• _Exercise directions_: Locate every line in the records below that contains the word "Meaning", and copy each one.

*** Opening Information supplied ***

/-- Meaning of SO_CLEAR (R310). -/
def execSoClear (t : Nat) (m : Master) (sel : Nat) (s : State) : Host.Outcome State Fault Refusal :=
  .next (doSoClear t m sel s)

/-- Meaning of SAF_UNLOCK (R322). -/
def execSafUnlock (t : Nat) (m : Master) (s : State) : Host.Outcome State Fault Refusal :=
  .next (doSafUnlock t m s)

/-- Meaning of SAF_SEAL (R324). -/
def execSafSeal (t : Nat) (m : Master) (s : State) : Host.Outcome State Fault Refusal :=
  .next (doSafSeal t m s)

/-- Meaning of PW_SET (R322). -/
def execPwSet (t : Nat) (m : Master) (s : State) : Host.Outcome State Fault Refusal :=
  .next (doPwSet t m s)

/-- Meaning of SAF_CLR_CNT (R329). -/
def execSafClrCnt (t : Nat) (m : Master) (s : State) : Host.Outcome State Fault Refusal :=
  .next (doSafClrCnt t m s)

/-- Meaning of SAF_UNLOCK_EXPIRY (R324). -/
def execSafUnlockExpiry (t : Nat) (s : State) : Host.Outcome State Fault Refusal :=
  .next (doSafUnlockExpiry t s)

/-- Meaning of SAF_LOCKOUT_END (R323). -/
def execSafLockoutEnd (t : Nat) (s : State) : Host.Outcome State Fault Refusal :=
  .next (doSafLockoutEnd t s)

/-- Meaning of PROOF_DUE (R327). -/
def execProofDue (t : Nat) (pair : Fin 16) (s : State) : Host.Outcome State Fault Refusal :=
  .next (doProofDue t pair s)

end Sys2Proof.Machine
end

*** Closing Information supplied ***

• _Answer to this task_:
/-- Meaning of SO_CLEAR (R310). -/
/-- Meaning of SAF_UNLOCK (R322). -/
/-- Meaning of SAF_SEAL (R324). -/
/-- Meaning of PW_SET (R322). -/
/-- Meaning of SAF_CLR_CNT (R329). -/
/-- Meaning of SAF_UNLOCK_EXPIRY (R324). -/
/-- Meaning of SAF_LOCKOUT_END (R323). -/
/-- Meaning of PROOF_DUE (R327). -/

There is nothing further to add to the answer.